### YOUR GOAL
Exactly reproduce the lines from the top of the entries below through the line containing "let r := trimStep", with both ends included.

::::

/-- R520 to R525: writes of an Oasis page wait for their transfer, which ends the wait, clears the written W1C bits, or sets the calendar by RTC_SET: SEC, SUB and the
accumulator at 0, VALID. Each second adds one to SEC with SUB at 0, the trim in its accumulator, PIRQ 0 and, with the core supply good, the timebase pair. A crystal that
stops is flagged once, with PIRQ 2, until it runs again. -/
def Obligations.TheCalendarIsSetAndCounts : Prop :=
  ∀ (t a : Nat) (who : Initiator) (w : Word) (s : State),
    let d0 := s.dev
    (smGet d0.oasis.buf a = none → smGet d0.shadow a = none → Completes (.oasisWriteTransfer t a) s (fun d => d.regs = d0.regs ∧ d.oasis = d0.oasis)) ∧
    Completes (.oasisWriteTransfer t a) s (fun d => smGet d.shadow a = none ∧ smGet d.oasis.buf a = none ∧ ∀ b, b ≠ a → smGet d.shadow b = smGet d0.shadow b) ∧
    (∀ v, smGet d0.oasis.buf a = some v → a ≠ R.RTC_SET → Completes (.oasisWriteTransfer t a) s (fun d => d.reg a = d0.reg a &&& ~~~v)) ∧
    (∀ v, smGet d0.oasis.buf R.RTC_SET = some v → Completes (.oasisWriteTransfer t R.RTC_SET) s (fun d =>
      d.reg R.RTC_SEC = v ∧ d.reg R.RTC_SUB = 0 ∧ d.oasis.acc = 0 ∧ d.oasis.corr = 1 ∧ d.flag F.RTC_STAT_VALID = true)) ∧
    (Granted s who R.RTC_SET → Writes (.rtcSet t who w) s who (fun e d =>
      smGet d.oasis.buf R.RTC_SET = some w ∧ d.reg R.RTC_SEC = e.reg R.RTC_SEC)) ∧
    Completes (.rtcSecond t) s (fun d =>
      let r := trimStep d0.oasis.acc (signedOf (d0.eff F.RTC_TRIM_TRIM) 12)
      d.reg R.RTC_SEC = d0.reg R.RTC_SEC + 1 ∧ d.reg R.RTC_SUB = 0 ∧ d.oasis.acc = r.1 ∧ d.oasis.corr = r.2 ∧ (d.reg (R.PIRQ P.RTC)).getLsbD 0 = true ∧
        (d0.sys.good = true → d.getLH R.RTC_TB_LO R.RTC_TB_HI = s.clock t % 2 ^ 64 ∧ d.reg R.RTC_TB_SEC = d0.reg R.RTC_SEC + 1) ∧
        (d0.flag F.RTC_CTL_AEN = true → smGet d0.shadow R.RTC_CTL = none → d0.committed R.RTC_ALARM = d0.reg R.RTC_SEC + 1 →
          d.flag F.RTC_STAT_ALARM = true ∧ (d.reg (R.PIRQ P.RTC)).getLsbD 1 = true)) ∧
    (d0.flag F.RTC_STAT_XTAL_FAIL = true → Does (.rtcXtal t) s (fun _ d => d)) ∧
    (d0.flag F.RTC_STAT_XTAL_FAIL = false → Completes (.rtcXtal t) s (fun d =>
      d.flag F.RTC_STAT_XTAL_FAIL = true ∧ (d.reg (R.PIRQ P.RTC)).getLsbD 2 = true)) ∧
    Completes (.xtalRecover t) s (fun d => d.flag F.RTC_STAT_XTAL_FAIL = false ∧ OnlyRegs d0 d [R.RTC_STAT])

/-- R517 to R519, R528 to R532: the sentinel and its supply. A tick counts, samples the eight inputs in order and decides on rotation, unless the sentinel is off or halted; with no input
enabled, crossings that reached ROT_CNT start again from 0, recorded as input 8 and waking as configured. A negative-going crossing counts up to its maximum, and either sort turns the
comparator's output. Event bits are cleared at once through
WHL_SSC, with a transfer through SENT_EVT. VBAT shows the voltage; below LOW it is low, below 2.0 V critical, and the sentinel halts until 2.05 V. An Oasis start brings every kept field
to its value. -/
def Obligations.TheSentinelWatchesAndTheSupplyIsKept : Prop :=
  ∀ (t mv : Nat) (who : Initiator) (n : Fin 8) (lvl : BitVec 8) (neg : Bool) (vals : List Nat) (bits : Word) (vddio : Bool) (s : State),
    let d0 := s.dev
    let on := d0.enabled P.SENT = true ∧ d0.oasis.halted = false
    let tcnt := d0.get F.SENT_TCNT_TCNT
    let v := min mv 8191
    let low := d0.eff F.OPWR_CFG_LOW * 10
    (¬ on → Does (.sentinelTick t lvl vals) s (fun _ d => d)) ∧
    (on → Does (.sentinelTick t lvl vals) s (fun _ d =>
      ((List.range 8).foldl (fun (d : Dev) n => d.sentSample n (lvl.getLsbD n) (min (vals.getD n 0) 255))
        { d with oasis := { d.oasis with tick := d.oasis.tick + 1 } }).sentRotation)) ∧
    (on → (∀ k : Fin 8, d0.effB (F.SENT_IN_CFG_EN k) = false) → d0.effB F.SENT_SSC_EN = true → d0.effB F.SENT_CFG_ROT_GATE = false →
      d0.eff F.SENT_SSC_ROT_CNT ≤ tcnt → Completes (.sentinelTick t lvl vals) s (fun d =>
        d.get F.SENT_TCNT_TCNT = 0 ∧ d.oasis.prevT = 0 ∧ d.oasis.tick = d0.oasis.tick + 1 ∧
          (d0.effB F.SENT_SSC_REC = true → (d.get F.SENT_EVT_EVT).testBit 8 = true ∧ d.get F.SENT_LAST_SRC = 8 ∧ d.reg R.SENT_LASTSEC = d0.reg R.RTC_SEC) ∧
          (d0.effB F.SENT_SSC_WAKE = true → d.flag F.OPWR_WCAUSE_ROT = true ∧ d.flag F.OPWR_WAKE_PEND = true))) ∧
    (d0.effB F.SENT_SSC_EN = true → d0.oasis.halted = false → Completes (.standstillCrossing ⟨t, neg⟩) s (fun d =>
      d.get F.SENT_TCNT_TCNT = (if neg then min (tcnt + 1) 65535 else tcnt) ∧ d.oasis = { d0.oasis with sscLvl := !neg } ∧
        OnlyRegs d0 { d with oasis := d0.oasis } [R.SENT_TCNT])) ∧
    (d0.effB F.SENT_SSC_EN = false ∨ d0.oasis.halted = true → Does (.standstillCrossing ⟨t, neg⟩) s (fun _ d => d)) ∧
    (Granted s who (R.WHL_SSC n) → Writes (.sentEvtClear t who true n bits) s who (fun e d =>
      if n = 0 ∧ bits.getLsbD 2 = true then
        (d.get F.SENT_EVT_EVT).testBit 8 = false ∧ (∀ k, k < 8 → (d.get F.SENT_EVT_EVT).testBit k = (e.get F.SENT_EVT_EVT).testBit k)
      else d = e)) ∧
    (Granted s who R.SENT_EVT → bits &&& 0x1FF ≠ 0 → Writes (.sentEvtClear t who false n bits) s who (fun e d =>
      d.get F.SENT_EVT_EVT = e.get F.SENT_EVT_EVT ∧ smGet d.oasis.buf R.SENT_EVT = some (smGetD e.oasis.buf R.SENT_EVT 0 ||| (bits &&& 0x1FF)))) ∧
    Completes (.vbatMeasure t mv) s (fun d =>
      d.get F.OPWR_VBAT_VBAT = v ∧
        d.flag F.OPWR_STAT_VBAT_LOW = (if v < low then true else if low + 50 ≤ v then false else d0.flag F.OPWR_STAT_VBAT_LOW) ∧
        d.oasis.halted = (if v < 2000 then true else if 2050 ≤ v then false else d0.oasis.halted) ∧
        (v < 2000 → d0.oasis.halted = false → d.flag F.OPWR_STAT_VBAT_CRIT = true ∧ (d.reg (R.PIRQ P.OPWR)).getLsbD 1 = true)) ∧
    Completes (.oasisSupplyChangeover t vddio) s (fun d => d.flag F.OPWR_STAT_SRC = vddio ∧ OnlyRegs d0 d [R.OPWR_STAT]) ∧
    Completes (.oasisStart t) s (fun d =>
      d.oasis = {} ∧ d.mem = d0.mem ∧ ∀ a, d.reg a = if isOasis a && (decide (0x40 ≤ a % 0x1000) || a == R.PCTL P.SENT) then resetWord a else d0.reg a)

/-- R393, R394, R555 to R557: the JTAG port. Each instruction selects its data register; EXTEST, CLAMP and HIGHZ take control of the pins only in MANUFACTURE or in SERVICE, otherwise they leave them;
EXTEST and SAMPLE/PRELOAD load the boundary register, SAMPLE also captures it; IDCODE shifts out 0x148961E3, as after test-logic reset. DMI reads and writes the debug module, which
is closed in LOCKED and DECOMMISSIONED. -/
def Obligations.JtagInstructionsSelectTheirRegister : Prop :=
  ∀ (t : Nat) (v cap : BitVec 218) (a : Fin 128) (w : Word) (op : Fin 4) (s : State),
    let d0 := s.dev
    let ctl := fun (n : Nat) => if d0.lifecycle = 0 ∨ d0.mode = 9 then n else 0
    let loads := fun (c : Instr) (j : Jtag) => Completes c s (fun d => d = { d0 with jtag := j })
    let j := d0.jtag
    loads (.extest t v) { j with ir := 0, ctl := ctl 1, upd := v, out := 0 } ∧
    loads (.idcode t) { j with ir := 1, ctl := 0, out := 0x148961E3 } ∧
    loads (.samplePreload t cap v) { j with ir := 2, ctl := 0, cap := cap, upd := v, out := 0 } ∧
    loads (.clamp t) { j with ir := 3, ctl := ctl 2, out := 0 } ∧
    loads (.highz t) { j with ir := 4, ctl := ctl 3, out := 0 } ∧
    loads (.dtmcs t) { j with ir := 0x10, ctl := 0, out := 0x71 } ∧
    loads (.bypass t) { j with ir := 0x1F, ctl := 0, out := 0 } ∧
    loads (.testLogicReset t) { j with ir := 1, ctl := 0, out := 0x148961E3 } ∧
    (op = 0 ∨ op = 3 ∨ 3 ≤ d0.lifecycle → loads (.dmi t a w op) { j with ir := 0x11, ctl := 0, out := 0 }) ∧
    (d0.lifecycle < 3 → d0.dm.active = true →
      Completes (.dmi t 4 w 1) s (fun d => d.jtag.out = d0.dm.data0 ∧ d.dm = d0.dm) ∧
      Completes (.dmi t 4 w 2) s (fun d => d.dm = { d0.dm with data0 := w }) ∧
      Completes (.dmi t 0x11 w 1) s (fun d => d.jtag.out = d0.dmstatus ∧ d.dm = d0.dm) ∧
      Completes (.dmi t 0x3C w 1) s (fun d => d0.dm.sbreadondata = false → d.jtag.out = d0.dm.sbdata)) ∧
    (d0.lifecycle < 3 → w.getLsbD 0 = false → Completes (.dmi t 0x10 w 2) s (fun d => d.dm = {})) ∧
    (d0.lifecycle < 3 → w.getLsbD 0 = true → w.getLsbD 30 = false → w.getLsbD 31 = false → Completes (.dmi t 0x10 w 2) s (fun d =>
      d.dm = { d0.dm with active := true, hartsel := wordGet w 25 16 }))

/-- A step takes the command at the front of the queue and runs it on the state with the rest of the queue; with no command waiting the block idles (the
model's choice, notes/assumptions/1.md). -/
def Obligations.AStepRunsTheCommandInFront : Prop :=
  ∀ (c : Instr) (l : List Instr) (s : State),
    step { s with pending := c :: l } = exec c { s with pending := l } ∧ step { s with pending := [] } = .next { s with pending := [] }

/-- Every command there is ends in a next state, whatever its operands and whatever the state, and leaves the queue as it is: no fault, no refusal. -/
def Obligations.EveryCommandGoesOn : Prop :=
  ∀ (c : Instr) (s : State), ∃ s', exec c s = .next s' ∧ s'.pending = s.pending

/-- After reset no command waits, the count is 0, memory lists nothing and is in its canonical form, every register but `SEC_LC` reads its reset value (R9; where the spec gives none, the
model's: notes/assumptions/3.md), the lifecycle is PROVISIONED (the model's choice, notes/assumptions/4.md), the mode reads BOOT, no core runs, no fault waits, no slot is armed. -/
def Obligations.ResetLeavesTheStatedValues : Prop :=
  let d := State.reset.dev
  State.reset.pending = [] ∧ State.reset.now = 0 ∧ d.mem = [] ∧ Memory.wf d.mem = true ∧ State.reset.inv ∧
    (∀ a, a ≠ R.SEC_LC → d.reg a = resetWord a) ∧ d.lifecycle = 1 ∧ d.mode = 3 ∧ (∀ h : Fin 3, (d.hart h).running = false) ∧
    d.fcol.awaiting = [] ∧ d.shadow = [] ∧ d.latches = [] ∧ (∀ k : Fin 2, d.angState k = 0 ∧ d.enabled (P.ANG k) = false)

/-- R27: the count never goes back, and is never before the time of the command granted, but through a power-on (R23, R478) and at the calibrator's first lock. -/
def Obligations.OnlyPowerOnMovesTheCountBack : Prop :=
  ∀ (c : Instr) (s s' : State), (∀ t mv, c ≠ .vddcCollapse t mv) → (∀ t ns, c ≠ .pornLow t ns) → (∀ t span, c ≠ .calibratorFirstLock t span) →
    exec c s = .next s' → s.now ≤ s'.now ∧ c.time ≤ s'.now

/-- Where no domain begins or ceases to commit and no interrupt message waits, what a command leaves is the device its effect gave, at the time granted: what
`State.after` adds to the effect is the settling of those two alone. -/
def Obligations.SettlingChangesNothingElse : Prop :=
  ∀ (s : State) (t : Nat) (d : Dev), d.committing 0 = s.dev.committing 0 → d.committing 1 = s.dev.committing 1 → d.intc.send = [] →
    s.after t d = { s with now := s.clock t, dev := d }

/-- R345: decoding the word of a pin-engine instruction gives that instruction back, with every operand at every value its encoding admits; and a word and the word its instruction is
written as again decode alike: the bits shown as 0 are ignored. -/
def Obligations.PinEngineWordsDecodeToTheirInstruction : Prop :=
  (∀ i : PioInstr, pioDecode (pioEncode i) = i) ∧
    ∀ w v : BitVec 16, pioDecode w = pioDecode v ↔ pioEncode (pioDecode w) = pioEncode (pioDecode v)

/-- What every step keeps: the timebase count does not pass the end of its 64 bits (R27), and every command that waits can be sent. -/
def Obligations.EveryStepKeepsTheCountAndTheQueue : Prop :=
  ∀ s s' : State, s.inv → step s = .next s' → s'.inv
end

::::

### EXERCISE RESULT
/-- R520 to R525: writes of an Oasis page wait for their transfer, which ends the wait, clears the written W1C bits, or sets the calendar by RTC_SET: SEC, SUB and the
accumulator at 0, VALID. Each second adds one to SEC with SUB at 0, the trim in its accumulator, PIRQ 0 and, with the core supply good, the timebase pair. A crystal that
stops is flagged once, with PIRQ 2, until it runs again. -/
def Obligations.TheCalendarIsSetAndCounts : Prop :=
  ∀ (t a : Nat) (who : Initiator) (w : Word) (s : State),
    let d0 := s.dev
    (smGet d0.oasis.buf a = none → smGet d0.shadow a = none → Completes (.oasisWriteTransfer t a) s (fun d => d.regs = d0.regs ∧ d.oasis = d0.oasis)) ∧
    Completes (.oasisWriteTransfer t a) s (fun d => smGet d.shadow a = none ∧ smGet d.oasis.buf a = none ∧ ∀ b, b ≠ a → smGet d.shadow b = smGet d0.shadow b) ∧
    (∀ v, smGet d0.oasis.buf a = some v → a ≠ R.RTC_SET → Completes (.oasisWriteTransfer t a) s (fun d => d.reg a = d0.reg a &&& ~~~v)) ∧
    (∀ v, smGet d0.oasis.buf R.RTC_SET = some v → Completes (.oasisWriteTransfer t R.RTC_SET) s (fun d =>
      d.reg R.RTC_SEC = v ∧ d.reg R.RTC_SUB = 0 ∧ d.oasis.acc = 0 ∧ d.oasis.corr = 1 ∧ d.flag F.RTC_STAT_VALID = true)) ∧
    (Granted s who R.RTC_SET → Writes (.rtcSet t who w) s who (fun e d =>
      smGet d.oasis.buf R.RTC_SET = some w ∧ d.reg R.RTC_SEC = e.reg R.RTC_SEC)) ∧
    Completes (.rtcSecond t) s (fun d =>
      let r := trimStep d0.oasis.acc (signedOf (d0.eff F.RTC_TRIM_TRIM) 12)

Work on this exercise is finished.